Rice, the experts tell us,
Oryza sativa (Asian rice),
originated
in China thousands of years ago. From there it slowly spread across
the world, reaching Africa and joining its African cousin,
Oryza glaberrima, some time before
the Portuguese arrived
there in the fifteenth century. In the seventeenth century, so the
story goes, it was taken to North America and introduced to the US
state of South Carolina. Initially the rice was planted on
higher, dry ground (so-called uplands), but it was soon discovered that
rice did much better in wet areas and planting, by black slaves who
brought rice-growing skills from the West coast of Africa, was
transferred to lowland, swampy areas. According to the
South Carolina
Encyclopedia,
"By
the 1720s a rice industry had begun to develop.
Production became better established and systematic, and cultivation
relocated
from “high” ground to inland, freshwater swamps, where rudimentary
water-control mechanisms—such as impoundments—could be employed. After
1750 the
locus of production shifted again, this time to drained swamps on or
adjacent
to South Carolina’s major tidal rivers. The so-called tidal rice zone,
which
was to constitute the heart of the lowcountry rice industry, developed
within
narrow geographical and hydrological limits."
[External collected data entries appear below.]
/-! ### `State.ret` -/

@[simp] theorem State.ret_params (v : Ret) : (s.ret v).params = s.params := rfl
@[simp] theorem State.ret_drv (v : Ret) : (s.ret v).drv = s.drv := rfl
@[simp] theorem State.ret_chip (v : Ret) : (s.ret v).chip = s.chip := rfl
@[simp] theorem State.ret_env (v : Ret) : (s.ret v).env = s.env := rfl
@[simp] theorem State.ret_poll (v : Ret) : (s.ret v).poll = .idle := rfl
@[simp] theorem State.ret_result (v : Ret) : (s.ret v).result = some v := rfl
@[simp] theorem State.ret_program (v : Ret) : (s.ret v).program = s.program := rfl
@[simp] theorem State.ret_ctx (v : Ret) : (s.ret v).ctx = s.ctx := rfl
@[simp] theorem State.ret_hist (v : Ret) : (s.ret v).hist = s.hist := rfl

/-! ### `State.answer` -/

@[simp] theorem State.answer_params (v : Ret) : (s.answer v).params = s.params := rfl
@[simp] theorem State.answer_drv (v : Ret) : (s.answer v).drv = s.drv := rfl
@[simp] theorem State.answer_chip (v : Ret) : (s.answer v).chip = s.chip := rfl
@[simp] theorem State.answer_env (v : Ret) : (s.answer v).env = s.env := rfl
@[simp] theorem State.answer_poll (v : Ret) : (s.answer v).poll = s.poll := rfl
@[simp] theorem State.answer_result (v : Ret) : (s.answer v).result = some v := rfl
@[simp] theorem State.answer_program (v : Ret) : (s.answer v).program = s.program := rfl
@[simp] theorem State.answer_ctx (v : Ret) : (s.answer v).ctx = s.ctx := rfl
@[simp] theorem State.answer_hist (v : Ret) : (s.answer v).hist = s.hist := rfl

/-! ### `State.start` -/

@[simp] theorem State.start_params (p : PollPos) : (s.start p).params = s.params := rfl
@[simp] theorem State.start_drv (p : PollPos) : (s.start p).drv = s.drv := rfl
@[simp] theorem State.start_chip (p : PollPos) : (s.start p).chip = s.chip := rfl
@[simp] theorem State.start_env (p : PollPos) : (s.start p).env = s.env := rfl
@[simp] theorem State.start_poll (p : PollPos) : (s.start p).poll = p := rfl
@[simp] theorem State.start_result (p : PollPos) : (s.start p).result = none := rfl
@[simp] theorem State.start_program (p : PollPos) : (s.start p).program = s.program := rfl
@[simp] theorem State.start_ctx (p : PollPos) : (s.start p).ctx = s.ctx := rfl
@[simp] theorem State.start_hist (p : PollPos) : (s.start p).hist = s.hist := rfl

/-! ### `State.record` -/

@[simp] theorem State.record_params (e : Event) : (s.record e).params = s.params := rfl
@[simp] theorem State.record_drv (e : Event) : (s.record e).drv = s.drv := rfl
@[simp] theorem State.record_chip (e : Event) : (s.record e).chip = s.chip := rfl
@[simp] theorem State.record_env (e : Event) : (s.record e).env = s.env := rfl
@[simp] theorem State.record_poll (e : Event) : (s.record e).poll = s.poll := rfl
@[simp] theorem State.record_result (e : Event) : (s.record e).result = s.result := rfl
@[simp] theorem State.record_program (e : Event) : (s.record e).program = s.program := rfl
@[simp] theorem State.record_ctx (e : Event) : (s.record e).ctx = s.ctx := rfl
@[simp] theorem State.record_hist (e : Event) : (s.record e).hist = s.hist ++ [e] := rfl

/-! ### `State.setEnv` -/

@[simp] theorem State.setEnv_params (e : Env) : (s.setEnv e).params = s.params := rfl
@[simp] theorem State.setEnv_drv (e : Env) : (s.setEnv e).drv = s.drv := rfl
@[simp] theorem State.setEnv_chip (e : Env) : (s.setEnv e).chip = s.chip := rfl
@[simp] theorem State.setEnv_env (e : Env) : (s.setEnv e).env = e := rfl
@[simp] theorem State.setEnv_poll (e : Env) : (s.setEnv e).poll = s.poll := rfl
@[simp] theorem State.setEnv_result (e : Env) : (s.setEnv e).result = s.result := rfl
@[simp] theorem State.setEnv_program (e : Env) : (s.setEnv e).program = s.program := rfl
@[simp] theorem State.setEnv_ctx (e : Env) : (s.setEnv e).ctx = s.ctx := rfl
@[simp] theorem State.setEnv_hist (e : Env) : (s.setEnv e).hist = s.hist := rfl

/-! ### `State.setChip` -/

@[simp] theorem State.setChip_params (c : ChipImage) : (s.setChip c).params = s.params := rfl
@[simp] theorem State.setChip_drv (c : ChipImage) : (s.setChip c).drv = s.drv := rfl
@[simp] theorem State.setChip_chip (c : ChipImage) : (s.setChip c).chip = c := rfl
@[simp] theorem State.setChip_env (c : ChipImage) : (s.setChip c).env = s.env := rfl
@[simp] theorem State.setChip_poll (c : ChipImage) : (s.setChip c).poll = s.poll := rfl
@[simp] theorem State.setChip_result (c : ChipImage) : (s.setChip c).result = s.result := rfl
@[simp] theorem State.setChip_program (c : ChipImage) : (s.setChip c).program = s.program := rfl
@[simp] theorem State.setChip_ctx (c : ChipImage) : (s.setChip c).ctx = s.ctx := rfl
@[simp] theorem State.setChip_hist (c : ChipImage) : (s.setChip c).hist = s.hist := rfl

/-! ### `State.setDrv` -/

@[simp] theorem State.setDrv_params (d : Driver) : (s.setDrv d).params = s.params := rfl
@[simp] theorem State.setDrv_drv (d : Driver) : (s.setDrv d).drv = d := rfl
@[simp] theorem State.setDrv_chip (d : Driver) : (s.setDrv d).chip = s.chip := rfl
@[simp] theorem State.setDrv_env (d : Driver) : (s.setDrv d).env = s.env := rfl
@[simp] theorem State.setDrv_poll (d : Driver) : (s.setDrv d).poll = s.poll := rfl
@[simp] theorem State.setDrv_result (d : Driver) : (s.setDrv d).result = s.result := rfl
@[simp] theorem State.setDrv_program (d : Driver) : (s.setDrv d).program = s.program := rfl
@[simp] theorem State.setDrv_ctx (d : Driver) : (s.setDrv d).ctx = s.ctx := rfl
@[simp] theorem State.setDrv_hist (d : Driver) : (s.setDrv d).hist = s.hist := rfl

/-! ### `State.setProgram` -/

@[simp] theorem State.setProgram_params (bs : List Byte) : (s.setProgram bs).params = s.params := rfl
@[simp] theorem State.setProgram_drv (bs : List Byte) : (s.setProgram bs).drv = s.drv := rfl
@[simp] theorem State.setProgram_chip (bs : List Byte) : (s.setProgram bs).chip = s.chip := rfl
@[simp] theorem State.setProgram_env (bs : List Byte) : (s.setProgram bs).env = s.env := rfl
@[simp] theorem State.setProgram_poll (bs : List Byte) : (s.setProgram bs).poll = s.poll := rfl
@[simp] theorem State.setProgram_result (bs : List Byte) : (s.setProgram bs).result = s.result := rfl
@[simp] theorem State.setProgram_program (bs : List Byte) : (s.setProgram bs).program = bs := rfl
@[simp] theorem State.setProgram_ctx (bs : List Byte) : (s.setProgram bs).ctx = s.ctx := rfl
@[simp] theorem State.setProgram_hist (bs : List Byte) : (s.setProgram bs).hist = s.hist := rfl

/-! ### `State.enter` and `State.leave` -/

@[simp] theorem State.enter_params (c : Context) : (s.enter c).params = s.params := rfl
@[simp] theorem State.enter_drv (c : Context) : (s.enter c).drv = s.drv := rfl
@[simp] theorem State.enter_chip (c : Context) : (s.enter c).chip = s.chip := rfl
@[simp] theorem State.enter_env (c : Context) : (s.enter c).env = s.env := rfl
@[simp] theorem State.enter_poll (c : Context) : (s.enter c).poll = s.poll := rfl
@[simp] theorem State.enter_result (c : Context) : (s.enter c).result = s.result := rfl
@[simp] theorem State.enter_program (c : Context) : (s.enter c).program = s.program := rfl
@[simp] theorem State.enter_hist (c : Context) : (s.enter c).hist = s.hist := rfl
@[simp] theorem State.enter_ctx (c : Context) : (s.enter c).ctx = c := rfl

@[simp] theorem State.leave_params : s.leave.params = s.params := rfl
@[simp] theorem State.leave_drv : s.leave.drv = s.drv := rfl
@[simp] theorem State.leave_chip : s.leave.chip = s.chip := rfl
@[simp] theorem State.leave_env : s.leave.env = s.env := rfl
@[simp] theorem State.leave_poll : s.leave.poll = s.poll := rfl
@[simp] theorem State.leave_result : s.leave.result = s.result := rfl
@[simp] theorem State.leave_program : s.leave.program = s.program := rfl
@[simp] theorem State.leave_hist : s.leave.hist = s.hist := rfl
@[simp] theorem State.leave_ctx : s.leave.ctx = .poll := rfl

/-! ### Reads of the clock and of the script -/

@[simp] theorem State.now_params : s.now.2.params = s.params := rfl
@[simp] theorem State.now_drv : s.now.2.drv = s.drv := rfl
@[simp] theorem State.now_chip : s.now.2.chip = s.chip := rfl
@[simp] theorem State.now_env : s.now.2.env = s.env.takeTick.2 := rfl
@[simp] theorem State.now_poll : s.now.2.poll = s.poll := rfl
@[simp] theorem State.now_result : s.now.2.result = s.result := rfl
@[simp] theorem State.now_program : s.now.2.program = s.program := rfl
@[simp] theorem State.now_ctx : s.now.2.ctx = s.ctx := rfl
@[simp] theorem State.now_hist : s.now.2.hist = s.hist := rfl

@[simp] theorem State.takeTurn_params : s.takeTurn.2.params = s.params := rfl
@[simp] theorem State.takeTurn_drv : s.takeTurn.2.drv = s.drv := rfl
@[simp] theorem State.takeTurn_chip : s.takeTurn.2.chip = s.chip := rfl
@[simp] theorem State.takeTurn_env : s.takeTurn.2.env = s.env.takeTurn.2 := rfl
@[simp] theorem State.takeTurn_poll : s.takeTurn.2.poll = s.poll := rfl
@[simp] theorem State.takeTurn_result : s.takeTurn.2.result = s.result := rfl
@[simp] theorem State.takeTurn_program : s.takeTurn.2.program = s.program := rfl
@[simp] theorem State.takeTurn_ctx : s.takeTurn.2.ctx = s.ctx := rfl
@[simp] theorem State.takeTurn_hist : s.takeTurn.2.hist = s.hist := rfl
Here, Carolina rice became famous and by the 1770s
rice exports to
Europe grew to 30,000 tons. The work was arduous and unhealthy, in
the
waterlogged, mosquito-ridden swamps of the Carolinas and there was
fearsome mortality among the slaves, but plentiful profits for the
white slave masters. South Carolina's wealth was built on this
industry. Then in 1883 the North won the American civil war and
slavery was abolished. Overnight, the profitable Carolina rice industry
was jeopardized.
Meanwhile for decades Asian rice planters had
steadily
been building up their
production and export capability on similar swampy areas fed by
torrential Asian
monsoons. After the emancipation of American slaves the Asians
supplanted American production and the Carolina
rice industry ground to a halt.
But American agriculture refused to
give up, and bounced back some
decades later with a new rice model. Rather than using labor-intensive
techniques on difficult, swampy land, rice farmers shifted to
irrigation on firmer, flatter land, on which larger, heavier
agricultural equipment could be used. Production shifted from the
rain-fed, low-lying swamps of Carolina to expansive lands in
California, Arkansas and other states. Individual farms now were
hundreds of acres in size, with each farmer having massive
combine harvesters and other expensive capital equipment to the
tune of hundreds of thousands of dollars. It's perhaps not generally
appreciated in West Africa that the USA is a big player in the
international rice market. The US is not in the top 10 producers of
rice in the world, but because it produces
far more rice than it consumes it is the 5th or 6th largest rice
exporter
accounting
for more than 10 percent of the annual volume of global rice trade. But it
exports mainly to markets close to home or
those where it has special trade agreements, such as NAFTA, with
Mexico and Canada.
Meanwhile,
the Asian farmer has continued very competitive on his
swamp
land with small plots of a few acres in size, steadily increasing his
yield since the 1960s. The American farmer is
still more productive (>8 Metric Tons per hectare compared to >4
MT/ha
for the Asian) and can in good years earn a great deal more, although
he also faces the risk of huge losses in bad years. Overall, the Asian
farmer, with lower earnings, is more competitive in distant markets
like West Africa than is the American. And this is why we see much
Asian (Thai, Burmese, Vietnamese etc) rice on the free market in West
Africa but very little American (No, PL480 doesn't count). In some ways
this appears anomalous and counter-intuitive. We might expect the
producer with the greater capitalization to be more efficient and
competitive. But high American labour costs and huge interest costs on
expensive American farm equipment mean the Asian farmer can offer a
lower-priced product. This would perhaps make an interesting economic
case study - How does one determine the optimum level of farm capital
equipment in different economies? And what is the best way to assess
profit. Per farmer? (America wins) Per hectare of land ?
(uncertain
winner). Per kg of rice produced ? (Asia wins). And does this mean that
Asia could eventually capture the entire market?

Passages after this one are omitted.